18 April 2005
Vivek Mutalik
Department of Chemical Engineering
Indian Institute of Technology, Bombay, India
Glutamine synthetase (GS) regulation in Escherichia coli is a prototype of signal transduction by enzyme cascades. This enzyme plays a crucial role in nitrogen assimilation under nitrogen starvation conditions. Because of its functional significance, GS biosynthesis and activity in the cell is highly regulated. The biosynthesis of GS is regulated by a two-component signaling system and an auto-regulatory genetic module, whereas, its activity is regulated through a closed loop bicyclic cascade. The GS regulatory network acts as a signal integration system for nitrogen and carbon sufficiency by sensing the intracellular concentration of glutamine and 2-ketoglutarate. Under nitrogen starvation conditions, glutamine synthetase synthesis and activity are amplified to assimilate nitrogen from available sources.

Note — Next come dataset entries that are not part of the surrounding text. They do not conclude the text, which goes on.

/-- Row `r` of an operand. Its rows lie at a stride rounded up to 64 bytes (DESIGN CHOICE, log entry 73). -/
def VInstr.row (i : VInstr) (rd : Nat → Byte) (f : Fmt) (base r : Nat) : Calc (List Num) := do
  let xs ← i.scales f
  (List.range i.len).mapM fun c => i.input rd f (xs.getD (c / 32) 0) base r c

/-- Consecutive blocks of 32. -/
def blocks32 {α : Type} : Nat → List α → List (List α)
  | 0, _ => []
  | _, [] => []
  | n + 1, l => l.take 32 :: blocks32 n (l.drop 32)

/-- A row of results written in FMT_OUT, with MX scales at ADDR_Y for VCVT (R139). The spec names no place for the scales of another
operation's result, which are not written (DESIGN CHOICE, log entry 73). -/
def VInstr.output (i : VInstr) (r : Nat) (vs : List Num) : Calc (List ObWrite) := do
  let base := i.addrZ + r * strideOf i.fo vs.length
  if i.fo.isMx then
    let bs ← (blocks32 vs.length vs).mapM fun b => mxBlock i.fo i.round i.sat b
    let es := packElems i.fo.bits (bs.flatMap fun b => b.2)
    let sc := (i.addrY + r * up64 ((vs.length + 31) / 32), packElems 8 (bs.map fun b => b.1))
    return if i.op = .vcvt then [(base, es), sc] else [(base, es)]
  else
    let es ← vs.mapM fun v => convert i.fo i.round i.sat v
    return [(base, packElems i.fo.bits es)]

/-- Index and value of the largest element: NaN ignored, ties to the lowest index (R142). -/
def argmax (l : List Num) : Nat × Num :=
  (l.foldl (fun (acc : Nat × Nat × Num) v =>
    let (k, best, bv) := acc
    if v.isNan then (k + 1, best, bv)
    else if bv.isNan || bv.lt v then (k + 1, k, v) else (k + 1, best, bv)) (0, 0xFFFFFFFF, .nan)).2

/-- One row reduction (VRED, R142): any NaN gives NaN for the sums; maxima ignore NaN. -/
def vredRow (func : Nat) (l : List Num) : Calc Nat := do
  match func with
  | 0 => return (← fsum l).f32Bits
  | 1 => return (argmax l).2.f32Bits
  | 2 => return ((argmax (l.map Num.neg)).2.neg).f32Bits
  | 3 => do let sq ← l.mapM fun v => fmul v v; return (← fsum sq).f32Bits
  | _ => return (argmax l).1

/-- Row softmax of IMM × X. -/
def softmaxRow (scale : Num) (l : List Num) : Calc (List Num) := do
  let z ← l.mapM fun v => fmul scale v
  let big := (argmax z).2
  let es ← z.mapM fun v => do fexp (← fsub v big)
  let s ← fsum es
  if z.any Num.isNan then return l.map fun _ => .nan
  es.mapM fun e => fdiv e s

/-- RMS norm (FUNC 0) and layer norm (FUNC 1) of a row with gain, epsilon `eps` added under the root (DESIGN CHOICE, log entry 73). -/
def normRow (func : Nat) (eps : Num) (gain l : List Num) : Calc (List Num) := do
  let n := Num.ofNat l.length
  let x ← if func = 0 then pure l else do
    let mean ← fdiv (← fsum l) n
    l.mapM fun v => fsub v mean
  let sq ← x.mapM fun v => fmul v v
  let ms ← fdiv (← fsum sq) n
  let r ← frsqrt (← fadd ms eps)
  (x.zip gain).mapM fun (v, g) => do fmul (← fmul v r) g

/-- Rotary embedding of the pairs (2i, 2i + 1) of a row: `cs` holds cos and sin of each pair in turn (DESIGN CHOICE, log
entry 73). -/
def ropeRow (x cs : List Num) : Calc (List Num) := do
  let ps ← (List.range (x.length / 2)).mapM fun i => do
    let a := x.getD (2 * i) .zero
    let b := x.getD (2 * i + 1) .zero
    let c := cs.getD (2 * i) .zero
    let s := cs.getD (2 * i + 1) .zero
    let p ← fsub (← fmul a c) (← fmul b s)
    let q ← fadd (← fmul a s) (← fmul b c)
    return [p, q]
  return ps.flatten

/-- The merge of R119 for one row and head: partials (O, M, L). -/
def mergeRow (hd : Nat) (ps : List (List Num × Num × Num)) : Calc (List Num) := do
  if ps.any (fun (o, m, l) => m.isNan || l.isNan || o.any Num.isNan) then return List.replicate hd .nan
  let some_ := ps.filter fun (_, _, l) => Num.zero.lt l
  let bigM := if some_.isEmpty then .inf true else (argmax (some_.map fun (_, m, _) => m)).2
  let ws ← (ps.filter fun (_, _, l) => !l.isZero).mapM fun (o, m, l) => do
    let w ← fmul l (← fexp (← fsub m bigM))
    return (w, o)
  let bigL ← fsum (.zero :: ws.map fun p => p.1)
  (List.range hd).mapM fun d => do
    let ts ← ws.mapM fun (w, o) => fmul w (o.getD d .zero)
    let acc ← fsum (.zero :: ts)
    if Num.zero.lt bigL then fdiv acc bigL else return .zero

/-- One PARTIAL record at `off`: O in BF16, M and L in FP32 (Table 4.2). -/
def rdPartial (rd : Nat → Byte) (hd off : Nat) : List Num × Num × Num :=
  ((List.range hd).map fun d => Fmt.bf16.value (rdElem rd .bf16 off d), f32 (rdNat rd (off + 2 * hd) 4),
   f32 (rdNat rd (off + 2 * hd + 4) 4))

/-- The merge of VMERGE (R143): per row and head, n records back to back at ADDR_X. -/
def VInstr.merge (i : VInstr) (rd : Nat → Byte) : Calc (List ObWrite) := do
  let n := i.imm % 2 ^ 16
  let hd := i.imm / 2 ^ 16
  let rec_ := 2 * hd + 8
  let ws ← (List.range i.rows).mapM fun r => do
    let ps := (List.range n).map fun k => rdPartial rd hd (i.addrX + (r * n + k) * rec_)
    i.output r (← mergeRow hd ps)
  return ws.flatten

/-- One row of a vector instruction other than VMERGE (Table 5.10). VRED's results lie back to back, 4 bytes a row; VFMA reads Z in
FMT_OUT; VNORM's gain is one row, in FMT_IN, for every row of X (DESIGN CHOICE, log entry 73). -/
def VInstr.rowRun (i : VInstr) (rd : Nat → Byte) (r : Nat) : Calc (List ObWrite) := do
  let x ← i.row rd i.fi i.addrX r
  match i.op with
  | .vbin => do
    let y ← i.row rd i.fi i.addrY r
    i.output r (← (x.zip y).mapM fun (a, b) => vbin i.func a b)
  | .vbins => i.output r =<< x.mapM fun a => vbin i.func a (f32 i.imm)
  | .vfma => do
    let y ← i.row rd i.fi i.addrY r
    let z ← i.row rd i.fo i.addrZ r
    i.output r (← (x.zip (y.zip z)).mapM fun (a, b, c) => ffma a b c)
  | .vun => i.output r =<< x.mapM fun a => vun i.func a
  | .vred => do
    let v ← vredRow i.func x
    return [(i.addrZ + 4 * r, toBytes 4 v)]
  | .vsoftmax => i.output r =<< softmaxRow (f32 i.imm) x
  | .vnorm => do
    let g ← i.row rd i.fi i.addrY 0
    i.output r =<< normRow i.func (f32 i.imm) g x
  | .vrope => do
    let cs ← i.row rd i.fi i.addrY r
    i.output r =<< ropeRow x cs
  | _ => i.output r x

/-- A vector instruction's writes. -/
def VInstr.writes (i : VInstr) (rd : Nat → Byte) : Calc (List ObWrite) :=
  if i.op = .vmerge then i.merge rd
  else do return (← (List.range i.rows).mapM fun r => i.rowRun rd r).flatten

/-- Clocks of one row: ceil(LEN ÷ 256) a pass, two passes for softmax and normalisation (section 5.5); VMERGE's pass is taken over
its n records (log entry 19). -/
def VInstr.rowClocks (i : VInstr) : Nat := match i.op with
  | .vsoftmax | .vnorm => 2 * ((i.len + 255) / 256)
  | .vmerge => i.imm % 2 ^ 16 * ((i.imm / 2 ^ 16 + 255) / 256)
  | _ => (i.len + 255) / 256

/-- What a vector instruction writes, by tile-op: as many rows to each as 4,096 clocks take; a row that takes more has tile-ops before
the one that writes it (R128). -/
def VInstr.run (i : VInstr) (rd : Nat → Byte) : Calc (List TileOp) := do
  let ws ← i.writes rd
  return (opsOf (max 1 (4096 / max 1 i.rowClocks) * (ws.length / i.rows)) i.rows ws).flatMap fun op =>
    List.replicate ((i.rowClocks - 1) / 4096) [] ++ [op]

/-- The parameters lie within their limits: VMERGE takes 1 to 65 records (R143). -/
def VInstr.limitsOk (i : VInstr) : Bool :=
  i.op != .vmerge || (1 ≤ i.imm % 2 ^ 16 && i.imm % 2 ^ 16 ≤ 65 && 1 ≤ i.imm / 2 ^ 16)

/-- Ranges a vector instruction reads and writes. -/
def VInstr.ranges (i : VInstr) : List (Nat × Nat) × List (Nat × Nat) :=
  let mat := fun (b : Nat) (f : Fmt) => (b, i.rows * strideOf f i.len)
  let x := mat i.addrX i.fi
  let z := mat i.addrZ i.fo
  match i.op with
  | .vbin | .vrope => ([x, mat i.addrY i.fi], [z])
  | .vfma => ([x, mat i.addrY i.fi, z], [z])
  | .vnorm => ([x, (i.addrY, strideOf i.fi i.len)], [z])
  | .vred => ([x], [(i.addrZ, 4 * i.rows)])
  | .vcvt => ([x], if i.fo.isMx then [z, (i.addrY, i.rows * up64 ((i.len + 31) / 32))] else [z])
  | .vmerge =>
    let n := i.imm % 2 ^ 16
    let hd := i.imm / 2 ^ 16
    ([(i.addrX, i.rows * n * (2 * hd + 8))], [(i.addrZ, i.rows * strideOf i.fo hd)])
  | _ => ([x], [z])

In this seminar, I would discuss our work on the steady state simulation of GS bicyclic cascade with transcription regulatory system comprising of NRII-NRI two-component signaling system and autoregulated glnALG operon coding for GS, NRII and NRI. The complete signaling network was simulated by analyzing the final output response in-terms of GS synthesis and activity with respect to the input levels of glutamine and 2-ketoglutarate. Simulation results reveal that the transcriptional output of glnALG operon is a discrete switch-like response, while GS inactivation is moderately ultrasensitive and the activation of transcriptional factor NRI is graded to input stimulus, glutamine. The significance of the autoregulatory two-component signaling system and its effect on the concentration of total active GS will also be discussed.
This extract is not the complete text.